Это отродье злорадствовало, открыто издевалось и насмехалось над Джилсепони, передразнивая ее манеру говорить и гогоча над каждым непривычным словом.

У Каласа все это глумление городского дна вызывало смешанные чувства. С одной стороны, он презирал этих людей за короткую память. Не они ли когда-то дважды приветствовали эту женщину, называя ее героиней? Разве не она одержала победу над таким чудовищем, как Маркворт? Победу, за которую заплатила столь страшную цену? И разве не Джилсепони в ужасные годы нашествия розовой чумы показала миру путь к спасению? Когда-то в это искренне верил любой бродяга. Но любовь народа оказалась недолговечной, и герцог был вынужден признаться, что сама Джилсепони Виндон Урсальская здесь ни при чем. Люди обвиняли ее потому, что она не соответствовала их представлениям, приписывали ей спесь и непростительную гордыню. Их злило, что она посмела подняться над своим низким происхождением и вторгнуться в мир высокородной знати. Если Джилсепони знала, кто она и где ей место, то зачем тогда соглашалась на предложение Дануба? Зачем полезла в королевы? Как дерзнула возомнить себя тем, чем никогда не являлась?

Герцог залпом допил эль и толкнул пустую кружку на другой край стола, знаком велев трактирщице плеснуть в нее эля. Он испытывал смешанные чувства не только ко всему этому шабашу; такие же владели им, когда он задумывался о его возможных результатах. Ему, придворному из свиты Дануба, хотелось выхватить меч и уложить любого оборванца, осмелившегося насмехаться над знатью; ведь их насмешки косвенно задевали и самого короля.

И вместе с тем Калас не слишком сожалел, видя, как толпа издевается над Джилсепони, слыша, с какой жадностью они обсасывают каждую грязную сплетню, внимают каждому слуху, даже самому нелепому и беспочвенному. Пусть эту женщину, принесшую столько горя его дорогой подруге Констанции, валяют в грязи чудовищных сплетен; пусть эти босяки сполна отплатят ей за всю боль, которую она причиняла двору одним своим присутствием! Что же касается пошатнувшейся репутации Дануба, не сам ли король в этом повинен? Сколько раз и сам Калас, и многие другие отговаривали его жениться на простолюдинке. Вот и плата за легкомысленно пропущенные мимо ушей советы!

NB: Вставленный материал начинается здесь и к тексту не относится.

/-- R25, R28, R33, R37: a packet that may not be fetched leaves the machine as it is: the ring is disabled or empty, 64
replies are held and it is no RING_CREDIT, an earlier packet of the ring has no final reply and FENCE is set, or 256
management commands are outstanding.
R51: a management packet that passes the checks of R32 while an earlier one of its ring still executes is fetched
and queued; it has no effect yet. -/
def Obligations.PacketsWaitUntilFetchedAndExecuted : Prop :=
  (∀ (c : Instr) (ring : BitVec 6) (p : Packet) (s : State),
      packetOf c = some (ring, p) → wellFormed c = true → queuedAs s ring p = none →
      let q := sqAt s ring.toNat
      (q.enable = false ∨ q.head = q.tail ∨ (64 ≤ (cqAt s q.cqSel.toNat).held.length ∧ p.opcode ≠ 0x48) ∨
        (pktFence p = true ∧ ringBusy s ring = true) ∨ (mgmtOpcode p.opcode = true ∧ 256 ≤ mgmtOutstanding s)) →
      exec c s = .next s) ∧
  (∀ (c : Instr) (ring : BitVec 6) (p : Packet) (s : State) (o : Outstanding),
      packetOf c = some (ring, p) → wellFormed c = true → queuedAs s ring p = none → fetchable s ring p = true →
      packetCheck s ring p = none → mgmtOpcode p.opcode = true → p.opcode ≠ 0x0A → p.opcode ≠ 0x22 →
      o ∈ s.cmd.outstanding → o.ring = ring → executing o = true →
      exec c s = .next (wait_ (fetchedOf s ring p) (.queued p) (fetch ring s)) ∧
        Waits (wait_ (fetchedOf s ring p) (.queued p) (fetch ring s)) ring p.tag (.queued p))

/-- R27, R35: with no command of the ring ahead of it and a credit held, a reply is written at once: 32 bytes at TAIL of
the bound completion ring, with the phase of this pass; one credit is used, TAIL advances, and the phase inverts where
TAIL wraps.
Answering a command changes the rings, the interrupt wire, what has been sent and the link's power state, and
nothing else: no stream, network, clip, job, memory, fault record, power domain or firmware state.
R36: at the deadline of a management or maintenance command without a final reply, exactly one interim reply is
written: INTERIM set, ST_PENDING_LATE, ROUND 0xFFFF_FFFF. Before the deadline, and for a command that has had its interim
reply, nothing happens.
Completes: replyDeadline. -/
def Obligations.RepliesTakeOneCreditAndChangeNothingElse : Prop :=
  (∀ (f : Fetched) (r : Reply) (s : State),
      let n := (sqAt s f.ring.toNat).cqSel.toNat
      let c := cqAt s n
      (∀ o ∈ s.cmd.outstanding, o.ring ≠ f.ring) → (f.quiet = true → mgmtOpcode f.opcode = true ∨ r.status ≠ 0) →
      c.held = [] → cqReady s n = true →
      let t := answer f r s
      let last := c.tail + 1 = 2 ^ c.sizeLog2.toNat
      (∃ b : List Byte, b.length = 32 ∧
          b.take 5 = leBytes 2 f.tag.toNat ++ leBytes 2 r.status.toNat ++ [f.opcode] ∧
          b.getD 5 0 = BitVec.ofNat 8 (f.ring.toNat + 64 * b2n r.interim + 128 * b2n c.phase) ∧
          .hostWrite (BitVec.ofNat 64 (c.base.toNat + 32 * c.tail)) b ∈ t.out) ∧
        (cqAt t n).credit + 1 = c.credit ∧
        (cqAt t n).tail = (if last then 0 else c.tail + 1) ∧
        (cqAt t n).phase = (if last then !c.phase else c.phase) ∧
        t.cmd.outstanding = s.cmd.outstanding) ∧
  (∀ (f : Fetched) (r : Reply) (s : State), SameButReplies s (answer f r s) ∧ (answer f r s).link.command = s.link.command
      ∧ (answer f r s).glb.mask = s.glb.mask ∧ (answer f r s).glb.ready = s.glb.ready) ∧
  (∀ (s : State) (ring : BitVec 6) (tag : BitVec 16),
      ((∀ o ∈ s.cmd.outstanding, o.ring = ring → o.tag = tag → mgmtOpcode o.opcode = true →
          o.interim = true ∨ s.now < o.deadline) →
        exec (.replyDeadline ring tag) s = .next s) ∧
      (∀ o, s.cmd.outstanding = [o] → o.ring = ring → o.tag = tag → mgmtOpcode o.opcode = true → o.interim = false →
        o.deadline ≤ s.now →
        let u : State := { s with cmd := { s.cmd with outstanding := [{ o with interim := true }] } }
        ∃ r : Reply, r.status = 1 ∧ r.interim = true ∧ r.round = 0xFFFFFFFF ∧ r.tag = tag ∧ r.ring = ring ∧ r.late = false ∧
          exec (.replyDeadline ring tag) s = .next (pushReply r u)))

Трактирщица принесла ему вторую кружку. Герцог тут же осушил ее и схватил с подноса служанки еще одну. Расправившись и с этой кружкой, Калас потребовал новую порцию.

Он испытывал страстное желание напиться, ибо у герцога была еще одна причина ненавидеть Джилсепони, не связанная ни с Констанцией, ни с королевским двором. Калас не хотел в этом признаваться даже самому себе, не говоря уже о других. Герцог не мог простить Джилсепони, что много лет назад, когда между нею и Данубом еще не было никаких отношений, она отвергла его притязания.

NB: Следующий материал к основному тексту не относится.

-- ==== Sys2Proof/Laws/State.lean ====
section
/-! SUPPORT. Laws/State.lean: reading after writing: index maps, the contexts of the machine, the interrupt wire. -/

namespace Sys2Proof.Machine

/-! ## Index maps -/

@[simp] theorem getAt_putAt_self {α : Type} (d v : α) (k : Nat) (m : List (Nat × α)) : getAt d k (putAt k v m) = v := by
  induction m with
  | nil => simp [putAt, getAt]
  | cons e r ih =>
    obtain ⟨j, w⟩ := e
    unfold putAt
    split
    · simp [getAt]
    · split
      · simp [getAt]
      · have h : j ≠ k := by omega
        simp [getAt, h, ih]

theorem getAt_putAt_ne {α : Type} (d v : α) {k i : Nat} (h : i ≠ k) (m : List (Nat × α)) :
    getAt d i (putAt k v m) = getAt d i m := by
  induction m with
  | nil => simp [putAt, getAt, Ne.symm h]
  | cons e r ih =>
    obtain ⟨j, w⟩ := e
    unfold putAt
    split
    · simp [getAt, Ne.symm h]
    · split
      · subst k; simp [getAt, Ne.symm h]
      · simp only [getAt, ih]

@[simp] theorem findAt_putAt_self {α : Type} (v : α) (k : Nat) (m : List (Nat × α)) : findAt k (putAt k v m) = some v := by
  induction m with
  | nil => simp [putAt, findAt]
  | cons e r ih =>
    obtain ⟨j, w⟩ := e
    unfold putAt
    split
    · simp [findAt]
    · split
      · simp [findAt]
      · have h : j ≠ k := by omega
        simp [findAt, h, ih]

theorem findAt_putAt_ne {α : Type} (v : α) {k i : Nat} (h : i ≠ k) (m : List (Nat × α)) :
    findAt i (putAt k v m) = findAt i m := by
  induction m with
  | nil => simp [putAt, findAt, Ne.symm h]
  | cons e r ih =>
    obtain ⟨j, w⟩ := e
    unfold putAt
    split
    · simp [findAt, Ne.symm h]
    · split
      · subst k; simp [findAt, Ne.symm h]
      · simp only [findAt, ih]

/-! ## Contexts -/

theorem findAt_dropAt {α : Type} (k i : Nat) (m : List (Nat × α)) :
    findAt i (dropAt k m) = if i = k then none else findAt i m := by
  induction m with
  | nil => simp [dropAt, findAt]
  | cons e r ih =>
    obtain ⟨j, v⟩ := e
    by_cases hj : j = k
    · subst hj
      rw [dropAt, if_pos rfl, ih]
      by_cases hi : i = j
      · simp [hi]
      · have hj : ¬ j = i := fun h => hi h.symm
        simp [hi, findAt, hj]
    · rw [dropAt, if_neg hj, findAt, ih]
      by_cases hi : i = k
      · subst hi; simp [hj]
      · simp [hi, findAt]

@[simp] theorem findAt_dropAt_self {α : Type} (k : Nat) (m : List (Nat × α)) : findAt k (dropAt k m) = none := by
  simp [findAt_dropAt]

theorem findAt_dropAt_ne {α : Type} {k i : Nat} (h : i ≠ k) (m : List (Nat × α)) :
    findAt i (dropAt k m) = findAt i m := by
  simp [findAt_dropAt, h]

theorem getAt_eq {α : Type} (d : α) (k : Nat) (m : List (Nat × α)) : getAt d k m = (findAt k m).getD d := by
  induction m with
  | nil => rfl
  | cons e r ih => obtain ⟨j, v⟩ := e; by_cases hj : j = k <;> simp [getAt, findAt, hj, ih]

@[simp] theorem streamAt_setStream (c : Nat) (v : Stream) (s : State) : streamAt (setStream c v s) c = v := by
  simp [streamAt, setStream]
theorem streamAt_setStream_ne {c d : Nat} (h : d ≠ c) (v : Stream) (s : State) :
    streamAt (setStream c v s) d = streamAt s d := by simp [streamAt, setStream, getAt_putAt_ne _ _ h]
@[simp] theorem sqAt_setSq (n : Nat) (v : SubRing) (s : State) : sqAt (setSq n v s) n = v := by simp [sqAt, setSq]
theorem sqAt_setSq_ne {n m : Nat} (h : m ≠ n) (v : SubRing) (s : State) : sqAt (setSq n v s) m = sqAt s m := by
  simp [sqAt, setSq, getAt_putAt_ne _ _ h]
@[simp] theorem cqAt_setCq (n : Nat) (v : ComRing) (s : State) : cqAt (setCq n v s) n = v := by simp [cqAt, setCq]
theorem cqAt_setCq_ne {n m : Nat} (h : m ≠ n) (v : ComRing) (s : State) : cqAt (setCq n v s) m = cqAt s m := by
  simp [cqAt, setCq, getAt_putAt_ne _ _ h]
@[simp] theorem mrAt_setMr (n : Nat) (v : MetaRing) (s : State) : mrAt (setMr n v s) n = v := by simp [mrAt, setMr]
theorem mrAt_setMr_ne {n m : Nat} (h : m ≠ n) (v : MetaRing) (s : State) : mrAt (setMr n v s) m = mrAt s m := by
  simp [mrAt, setMr, getAt_putAt_ne _ _ h]
@[simp] theorem coreAt_setCore (n : Nat) (v : Core) (s : State) : coreAt (setCore n v s) n = v := by
  simp [coreAt, setCore]
theorem coreAt_setCore_ne {n m : Nat} (h : m ≠ n) (v : Core) (s : State) : coreAt (setCore n v s) m = coreAt s m := by
  simp [coreAt, setCore, getAt_putAt_ne _ _ h]
@[simp] theorem decAt_setDec (n : Nat) (v : VidEngine) (s : State) : decAt (setDec n v s) n = v := by
  simp [decAt, setDec]
@[simp] theorem prepAt_setPrep (n : Nat) (v : VidEngine) (s : State) : prepAt (setPrep n v s) n = v := by
  simp [prepAt, setPrep]
@[simp] theorem encAt_setEnc (n : Nat) (v : EncEngine) (s : State) : encAt (setEnc n v s) n = v := by
  simp [encAt, setEnc]
@[simp] theorem destAt_setDest (n : Nat) (v : DgDest) (s : State) : destAt (setDest n v s) n = v := by
  simp [destAt, setDest]
@[simp] theorem portAt_setPort (n : Nat) (v : Port) (s : State) : portAt (setPort n v s) n = v := by
  simp [portAt, setPort]
@[simp] theorem netAt_setNet (n : Nat) (v : Network) (s : State) : netAt (setNet n v s) n = some v := by
  simp [netAt, setNet]
@[simp] theorem wcAt_setWc (n : Nat) (v : WorkCounter) (s : State) : wcAt (setWc n v s) n = v := by simp [wcAt, setWc]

Дануб и Джилсепони оба сделали неправильный выбор, отчего теперь весь двор трясло, словно в лихорадке.

— Надерусь, как последний сапожник, — едва слышно пробормотал герцог, вкладывая в эти слова весь свой сарказм. — За ваше здоровье, королева Джилсепони.

Она сидела в сумраке комнаты, отгородившись полупрозрачным занавесом от внешнего мира. Еще лежа в постели, сквозь сон она слышала голоса Мервика и Торренса.

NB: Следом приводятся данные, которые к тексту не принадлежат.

-- ==== Sys2Proof/Tests/Slice0.lean ====
section
/-! SUPPORT. Tests/Slice0.lean: the model's own tests. Expected values come from the specification; each theorem named
witness_… shows states and operands that meet the hypotheses of the statement it names. -/

namespace Sys2Proof.Tests

open Sys2Proof.Machine

set_option Elab.async false

/-! ## Ill-formed commands, one for each check of WellFormed -/

/-- A packet with every field zero but its opcode. -/
def bare (op : Byte) : Packet := { opcode := op, flags := 0, tag := 0, ctx := 0, length := 0, rsv := 0, params := 0 }

def sampleMeter : PowerSample := { power := 0, peak := 0, energy := 0, rails := [] }

theorem test_ill_formed_packets_0 : ([.identify 0 (bare 0xFF),
    .telemetryRead 0 (bare 0xFF) sampleMeter,
    .faultLogRead 0 (bare 0xFF),
    .portConfigPort 0 (bare 0xFF),
    .portConfigPort 0 { bare 0x06 with params := 1 },
    .portConfigDatagram 0 (bare 0xFF),
    .portConfigDatagram 0 { bare 0x06 with params := 0 },
    .streamOpen 0 (bare 0xFF),
    .streamAdmit 0 (bare 0xFF) [] [],
    .streamClose 0 (bare 0xFF),
    .streamQuery 0 (bare 0xFF),
    .keyLoad 0 (bare 0xFF) (.fault 1),
    .sheafDefine 0 (bare 0xFF),
    .sheafDissolve 0 (bare 0xFF),
    .shedRankSet 0 (bare 0xFF),
    .networkLoad 0 (bare 0xFF) (.fault 1) [],
    .networkUnload 0 (bare 0xFF),
    .roundConfig 0 (bare 0xFF),
    .clipRequest 0 (bare 0xFF) (.fault 1),
    .clipCancel 0 (bare 0xFF),
    .selftestRequest 0 (bare 0xFF),
    .serviceRestore 0 (bare 0xFF),
    .recessEnter 0 (bare 0xFF),
    .recessExit 0 (bare 0xFF)] : List Instr).all (fun c => !wellFormed c) = true := by
  decide +kernel

theorem test_ill_formed_packets_1 : ([.fwStageBailiff 0 (bare 0xFF) (.fault 1) true,
    .fwStageBailiff 0 { bare 0x20 with params := 79228162514264337593543950336 } (.fault 1) true,
    .fwStagePatch 0 (bare 0xFF) (.fault 1) true,
    .fwStagePatch 0 { bare 0x20 with params := 0 } (.fault 1) true,
    .fwArmBailiff 0 (bare 0xFF),
    .fwArmBailiff 0 { bare 0x21 with params := 1 },
    .fwArmPatch 0 (bare 0xFF),
    .fwArmPatch 0 { bare 0x21 with params := 0 },
    .fwActivate 0 (bare 0xFF),
    .fwActivate 0 { bare 0x22 with params := 1 },
    .fwDisarm 0 (bare 0xFF),
    .fwDisarm 0 { bare 0x22 with params := 0 },
    .auPush 0 (bare 0xFF),
    .jobSubmit 0 (bare 0xFF),
    .jobCancel 0 (bare 0xFF),
    .ringCredit 0 (bare 0xFF),
    .maintEcho 0 (bare 0xFF),
    .maintPeek 0 (bare 0xFF),
    .maintErrInject 0 (bare 0xFF),
    .maintCountersClear 0 (bare 0xFF)] : List Instr).all (fun c => !wellFormed c) = true := by
  decide +kernel

theorem test_ill_formed_register_values : ([.ringEnable .completion 63 0xFE,
    .ringDisable .completion 63 1,
    .fwConfirm 2,
    .fwReject 1] : List Instr).all (fun c => !wellFormed c) = true := by
  decide +kernel

theorem test_ill_formed_tile_words_0 : ([.wloadWeights 0 0x0,
    .wloadWeights 0 0x101,
    .wloadScales 0 0x0,
    .wloadScales 0 0x201,
    .matmul 0 0x0,
    .conv 0 0x0,
    .pool 0 0x0,
    .crop 0 0x0,
    .vecRequantise 0 0x0,
    .vecRequantise 0 0x106,
    .vecAdd 0 0x0,
    .vecAdd 0 0x206,
    .vecSubtract 0 0x0,
    .vecSubtract 0 0x306,
    .vecMultiply 0 0x0,
    .vecMultiply 0 0x406,
    .vecFusedMultiplyAdd 0 0x0,
    .vecFusedMultiplyAdd 0 0x506,
    .vecMinimum 0 0x0,
    .vecMinimum 0 0x606,
    .vecMaximum 0 0x0,
    .vecMaximum 0 0x706,
    .vecCompare 0 0x0,
    .vecCompare 0 0x906] : List Instr).all (fun c => !wellFormed c) = true := by
  decide +kernel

Ее сыновья устроили возню, потом о чем-то спорили. Когда она проснулась, мальчики уже ушли. Скорее всего, отправились проведать новых приятелей, с которыми успели познакомиться здесь, в Йорктауне.

Сама Констанция так и не завела здесь друзей. От одной подобной мысли ее пробирала дрожь. Она выглядела ужасно и сознавала это. Можно ли в таком виде показываться на людях?

За окнами был полдень, однако Констанция по-прежнему оставалась в простой ночной сорочке, которую не снимала с себя уже три дня. Неужели Констанция Пемблбери успела так быстро опуститься? Она надеялась стать королевой Хонсе-Бира, но видя, что этим чаяниям не суждено сбыться, изменила ход событий и, казалось бы, обеспечила себе титул королевы- матери. А теперь ее просто-напросто вышвырнули из Урсала. Эта мерзавка Джилсепони сумела-таки уличить ее и явилась к ней, словно демон смерти с косой в руках.

— Она с самого начала плела против меня заговор, — прошептала придворная дама. — С самого начала. Она следила за каждым моим шагом, пытаясь поймать меня на свою наживку. И выжидала, выжидала, выжидала. Какова ведьма! Ждать, ждать, ждать, пока бедная Констанция не выдержит этих наскоков и попытается защищаться. И когда я это сделала… да, когда Констанция попыталась защитить себя и своих детей!., ты, проклятая ведьма, пошла плакаться королю. Как после этого не назвать тебя красавицей и умницей, королева Джилсепони?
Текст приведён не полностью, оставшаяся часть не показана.